I cary a ten round clip. If I can't hit what I am shoting at in nine rounds then the last one is for me.


----------



## Michael Leferink (Jul 12, 2003)

Time to say "it depends" again. It's been said "if it's dangerous enough to carry one gun then it's dangerous enough to carry two". Another, "the fastest reload is a second loaded gun". According to FBI reports, the average number of rounds fired in gun fights has been steadily going up for the last 30 years. That's for both LE and regular folks. FWIW, here is what I do.

Living in the deep south, it's difficult to carry much equip. and keep it concealed. When I carry a semi-auto, I carry two backup mags. (single stack). When I carry a revolver, I carry two speed strips in my pocket. With summer dress, anymore equip. is too hard to conceal. Now when the weather allows for more clothing, I will carry a backup pistol with two spare mags. for each gun - two speed loaders if I choose a revolver.

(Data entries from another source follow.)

-- ==== Sys2Proof/Machine/Ops.lean ====
section
/-! DEFINITION. The shared operations: reading and writing the two buffers (spec/20_memory.md, spec/00_scope.md R6), emitting,
raising an error kind (spec/60_exceptions.md), ending an iteration. -/

namespace Sys2Proof.Machine

/-- The byte at an address, none where nothing has written it. -/
def Memory.read : Memory → Nat → Option Byte
  | [], _ => none
  | c :: m, a => if a = c.1 then some c.2 else Memory.read m a

/-- Writes one byte, keeping the addresses strictly rising. -/
def Memory.write : Memory → Nat → Byte → Memory
  | [], a, b => [(a, b)]
  | c :: m, a, b =>
    if a < c.1 then (a, b) :: c :: m
    else if a = c.1 then (a, b) :: m
    else c :: Memory.write m a b

/-- `MemWriteBytes(a, bs)`: the byte list in list order from `a` on (R6). -/
def Memory.writeBytes : Memory → Nat → List Byte → Memory
  | m, _, [] => m
  | m, a, b :: bs => Memory.writeBytes (Memory.write m a b) (a + 1) bs

/-- `MemRead(a, n)`: the `n` bytes from `a` on (R6), none where one of them holds no value. -/
def Memory.readBytes (m : Memory) (a : Nat) : Nat → Option (List Byte)
  | 0 => some []
  | n + 1 =>
    match Memory.read m a, Memory.readBytes m (a + 1) n with
    | some b, some bs => some (b :: bs)
    | _, _ => none

/-- A list of writes in order, each an address and the bytes stored from it on. -/
def Memory.applyWrites (m : Memory) (ws : List (Nat × List Byte)) : Memory :=
  ws.foldl (fun m w => Memory.writeBytes m w.1 w.2) m

/-- `MemWrite(OUT:a, n, v)` as a write: `n` bytes, big-endian (R6, R35). -/
def memWrite (a n v : Nat) : Nat × List Byte :=
  (a, beBytes n v)

/-- `REC:0..127 <- raw` (R31, R100): byte `i` of the buffer is `REC:i`; REC has 128 addresses. -/
def loadRec (raw : List Byte) : Memory :=
  Memory.writeBytes [] 0 (raw.take recLen)

/-- An emission on `tx` or `log`, after those already made (R185, R201). -/
def State.emit (s : State) (e : Emission) : State :=
  { s with emitted := s.emitted ++ [e] }

/-- The code the `log` port carries for a kind (R207). -/
def ErrorKind.code (k : ErrorKind) : Nat :=
  match k with
  | .malformedRecord _ => 1
  | .protocolInconsistency _ _ => 2
  | .preconditionViolation => 3
  | .transmitFailure => 4
  | .resourceInitFailure => 5

/-- The loop state after an error kind, the last column of R207: the recoverable kinds leave IDLE, the fatal ones STOPPED
(R202 to R206, R211). -/
def ErrorKind.loopAfter (k : ErrorKind) : RunState :=
  match k with
  | .malformedRecord _ => .idle
  | .protocolInconsistency _ _ => .idle
  | .preconditionViolation => .stopped
  | .transmitFailure => .stopped
  | .resourceInitFailure => .stopped

/-- Raising an error kind: one emission on `log` (R201) and the loop state of R207. Nothing is saved, there is no handler and no
return (R210, R211), and `seq` is not changed by it (R210). -/
def raiseError (k : ErrorKind) (s : State) : State :=
  { s.emit (.log k) with runState := k.loopAfter }

/-- The end of an iteration: `rec`, `stack` and the two buffers hold no value any more (R10, R14, R210), and the loop is in the
state given. -/
def State.endIteration (s : State) (r : RunState) : State :=
  { s with record := .blank, stack := [], recBuf := [], out := [], runState := r }

/-- The configuration a change brings, over the one in force: every parameter but `REC_ENDIAN` is the new one, and the byte order
of the captured record stays as it is, for it "cannot be switched at run time" (R34; log 23). -/
def Cfg.reconfigured (old new : Cfg) : Cfg :=
  { new with recEndian := old.recEndian }

/-- The integrator changes the configuration between iterations (R41, R236). -/
def State.reconfigure (s : State) (c : Cfg) : State :=
  { s with cfg := Cfg.reconfigured s.cfg c }

/-- An operation is available only where `run_state` allows PROCESS (R186, R212); elsewhere there is no step but RESET (R190),
and the state stays as it is (R191, log 12). -/
def State.whenIdle (s : State) (o : Host.Outcome State Fault Refusal) : Host.Outcome State Fault Refusal :=
  if s.runState = .idle then o else .next s

/-- The result of an operation that can raise an error kind (R200). -/
inductive OpResult (α : Type) where
  | done (a : α)
  | raised (k : ErrorKind)
  /-- A buffer byte without a value was read. -/
  | fault (f : Fault)
  deriving Repr

end Sys2Proof.Machine
end

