-- ==== Sys2Proof/Machine/Checksum.lean ====
section
/-! DEFINITION. The Checksum Calculator (spec/40_checksum.md): the internet checksum of a byte list and the operation CSUM. -/

namespace Sys2Proof.Machine

/-- A byte list padded to an even length with one zero byte (R90). -/
def padEven (bs : List Byte) : List Byte :=
  if bs.length % 2 = 1 then bs ++ [0] else bs

/-- The sum of the 16-bit big-endian words of a list of even length (R90), over the unbounded integers. -/
def wordSum : List Byte → Nat
  | a :: b :: bs => (a.toNat * 256 + b.toNat) + wordSum bs
  | _ => 0

/-- The loop "while sum >= 65536: sum = (sum mod 65536) + (sum div 65536)" (R90), at most `fuel` times. -/
def foldCarry : Nat → Nat → Nat
  | 0, sum => sum
  | fuel + 1, sum => if 65536 ≤ sum then foldCarry fuel (sum % 65536 + sum / 65536) else sum

/-- The folded ones'-complement sum: each fold strictly decreases the sum (R94), so as many folds as the sum itself are enough. -/
def foldedSum (bs : List Byte) : Nat :=
  foldCarry (wordSum (padEven bs)) (wordSum (padEven bs))

/-- `csum16(bs)` (R90): the ones' complement of the folded sum. -/
def csum16 (bs : List Byte) : BitVec 16 :=
  ~~~(BitVec.ofNat 16 (foldedSum bs))

/-- CSUM (R90), invoked directly: no state of the spec's is written; the result is handed to the invoker (log 5). -/
def execCsum (bs : List Byte) (s : State) : Host.Outcome State Fault Refusal :=
  s.whenIdle (.next { s with ret := (csum16 bs).setWidth 32 })

end Sys2Proof.Machine
end

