-- ==== Sys2Proof/Machine/Builder.lean ====
section
/-! DEFINITION. The Telemetry Report Packet Builder (spec/43_report_builder.md): one definition for each header it writes, and
BUILD. -/

namespace Sys2Proof.Machine

/-- The outer IPv4 header (R152). -/
def writesOuterIpv4 (c : Cfg) (total : Nat) : List (Nat × List Byte) :=
  [memWrite 0 1 0x45, memWrite 1 1 0x00, memWrite 2 2 total, memWrite 4 2 0x0000, memWrite 6 2 0x0000,
   memWrite 8 1 c.outerTtl.toNat, memWrite 9 1 17, memWrite 10 2 0x0000,
   memWrite 12 4 c.srcAddr.toNat, memWrite 16 4 c.dstAddr.toNat]

/-- The outer UDP header (R153). -/
def writesOuterUdp (c : Cfg) (total : Nat) : List (Nat × List Byte) :=
  [memWrite 20 2 c.srcPort.toNat, memWrite 22 2 c.dstPort.toNat, memWrite 24 2 (total - 20), memWrite 26 2 0x0000]

/-- The Telemetry-Report header's first word (R154). -/
def writesReportWord (c : Cfg) : List (Nat × List Byte) :=
  [memWrite 28 1 (c.trVer ++ c.trNproto).toNat, memWrite 29 2 trReserved16.toNat, memWrite 31 1 (c.hwId ++ 0#2).toNat]

/-- The Telemetry-Report header's sequence number and time stamp (R155). -/
def writesReportStamp (sequence reportTs : BitVec 32) : List (Nat × List Byte) :=
  [memWrite 32 4 sequence.toNat, memWrite 36 4 reportTs.toNat]

/-- The inner Ethernet header (R156). -/
def writesEthernet (c : Cfg) : List (Nat × List Byte) :=
  [memWrite 40 6 c.dstMac.toNat, memWrite 46 6 c.srcMac.toNat, memWrite 52 2 0x0800]

/-- The inner IPv4 header with a zero checksum (R157). -/
def writesInnerIpv4 (c : Cfg) (r : CapturedRecord) (total : Nat) : List (Nat × List Byte) :=
  [memWrite 54 1 0x45, memWrite 55 1 0x00, memWrite 56 2 (total - 54), memWrite 58 2 0x0000, memWrite 60 2 0x0000,
   memWrite 62 1 c.innerTtl.toNat, memWrite 63 1 r.l4Proto.toNat, memWrite 64 2 0x0000,
   memWrite 66 4 r.srcIp.toNat, memWrite 70 4 r.dstIp.toNat]

/-- The inner UDP header, in UDP layout whatever `l4_proto` is (R159). -/
def writesInnerUdp (r : CapturedRecord) (total : Nat) : List (Nat × List Byte) :=
  [memWrite 74 2 r.srcPort.toNat, memWrite 76 2 r.dstPort.toNat, memWrite 78 2 (total - 74), memWrite 80 2 0x0000]

/-- The INT shim header (R160). -/
def writesShim (r : CapturedRecord) : List (Nat × List Byte) :=
  [memWrite 82 1 1, memWrite 83 1 0, memWrite 84 1 r.intLength.toNat, memWrite 85 1 0]

/-- The INT header (R161). -/
def writesIntHeader (r : CapturedRecord) : List (Nat × List Byte) :=
  [memWrite 86 1 0x00, memWrite 87 1 r.insCnt.toNat, memWrite 88 1 0x00, memWrite 89 1 r.nhops,
   memWrite 90 2 r.insBitmap.toNat, memWrite 92 2 0x0000]

/-- The hop metadata stack (R162). -/
def writesStack (stack : List Byte) : List (Nat × List Byte) :=
  [(94, stack)]

/-- The tail offset `T = 78 + 4*L` (R151). -/
def CapturedRecord.tailOffset (r : CapturedRecord) : Nat :=
  78 + 4 * r.words

/-- The payload offset `P = 82 + 4*L` (R151). -/
def CapturedRecord.payloadOffset (r : CapturedRecord) : Nat :=
  82 + 4 * r.words

/-- The INT tail header (R163). -/
def writesTail (r : CapturedRecord) : List (Nat × List Byte) :=
  [memWrite r.tailOffset 1 r.l4Proto.toNat, memWrite (r.tailOffset + 1) 2 r.dstPort.toNat, memWrite (r.tailOffset + 3) 1 0x00]

/-- The payload (R164). -/
def writesPayload (r : CapturedRecord) : List (Nat × List Byte) :=
  [(r.payloadOffset, payload)]

/-- OUT after the headers up to the inner IPv4 header, its checksum field zero (R152 to R157). -/
def outBeforeChecksum (c : Cfg) (r : CapturedRecord) (sequence reportTs : BitVec 32) : Memory :=
  Memory.applyWrites []
    (writesOuterIpv4 c r.total ++ writesOuterUdp c r.total ++ writesReportWord c ++ writesReportStamp sequence reportTs
      ++ writesEthernet c ++ writesInnerIpv4 c r r.total)

/-- The writes after the inner IPv4 checksum (R159 to R164). -/
def writesAfterChecksum (r : CapturedRecord) (stack : List Byte) : List (Nat × List Byte) :=
  writesInnerUdp r r.total ++ writesShim r ++ writesIntHeader r ++ writesStack stack ++ writesTail r ++ writesPayload r

/-- The steps of BUILD in the order of R165: the headers, the checksum over OUT:54..73 filled in (R158), the rest. None where
the checksum would read a byte without a value. -/
def buildOut (c : Cfg) (r : CapturedRecord) (sequence reportTs : BitVec 32) (stack : List Byte) : Option Memory :=
  let out := outBeforeChecksum c r sequence reportTs
  match out.readBytes 54 20 with
  | some header =>
    some (Memory.applyWrites out (memWrite 64 2 (csum16 header).toNat :: writesAfterChecksum r stack))
  | none => none

/-- BUILD's writing part with the stack it was given: R150 requires that its length is `4*L - 16`, and R151 that the record is
consistent; a stack that is not of that length is rejected rather than written out of bounds (DEDUCED from R141 and R150, log 10). -/
def buildWith (c : Cfg) (r : CapturedRecord) (sequence reportTs : BitVec 32) (stack : List Byte) : OpResult Memory :=
  if !r.consistent then .raised (.protocolInconsistency r.words r.stackBytes)
  else if !r.declares stack.length then .raised (.protocolInconsistency r.words stack.length)
  else
    match buildOut c r sequence reportTs stack with
    | some m => .done m
    | none => .fault .outUnwritten

/-- BUILD (R150): PreconditionViolation first, then the stack, computed by ENCODE_HOPS where it was not supplied, then the
writes. -/
def buildOp (c : Cfg) (r : CapturedRecord) (sequence reportTs : BitVec 32) (stack : Option (List Byte)) : OpResult Memory :=
  if !r.intValid then .raised .preconditionViolation
  else
    match stack with
    | some bs => buildWith c r sequence reportTs bs
    | none =>
      match encodeHopsOp r with
      | .done bs => buildWith c r sequence reportTs bs
      | .raised k => .raised k
      | .fault f => .fault f

/-- BUILD (R150), invoked directly: OUT is written, nothing else; where it raises, no byte of OUT is defined (log 8, log 9). -/
def execBuild (sequence reportTs : BitVec 32) (supplied : Bool) (s : State) : Host.Outcome State Fault Refusal :=
  s.whenIdle <|
    match buildOp s.cfg s.record sequence reportTs (if supplied then some s.stack else none) with
    | .done m => .next { s with out := m }
    | .raised k => .next (raiseError k { s with out := [] })
    | .fault f => .fault f

end Sys2Proof.Machine
end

7 round mags. for my .40 cal.
8 round mags. for my .45 ACP
six round speed loaders and/or speed strips for my .38/.357 mag. revolvers.

My weapons are carried fully loaded including the semi's (chamber). I basically carry what ever I reasonably can. I'd rather have more than I need than to not have enough. A little lesson I learned the hard way once.

MikeL


----------



## CGUARDSMAN (Dec 28, 2006)

10- round magazine and depending on the holster it is sometimes carried in a jacket pocket.


----------



## ihedrick (May 15, 2005)

yes, alot depends on what I think I may run into... more often than not, extra ammo is in pants pocket, glove box, ash tray, purse. Kinda bad, but basically scattered so I can get to it whereever I am. Keep a small 22 in coat pocket in winter and pants pocket in summer.


----------



## shadowwalker (Mar 5, 2004)

One in gun, one in holster.


----------



## beorning (Apr 14, 2006)

> i would carry cept the govoner dudnt trust us hear
> tinks visconsinitees do nt ned too carry guns in our pockets
> he tinks we to stupud.
> 
> i think he needs to remove his head from his.............................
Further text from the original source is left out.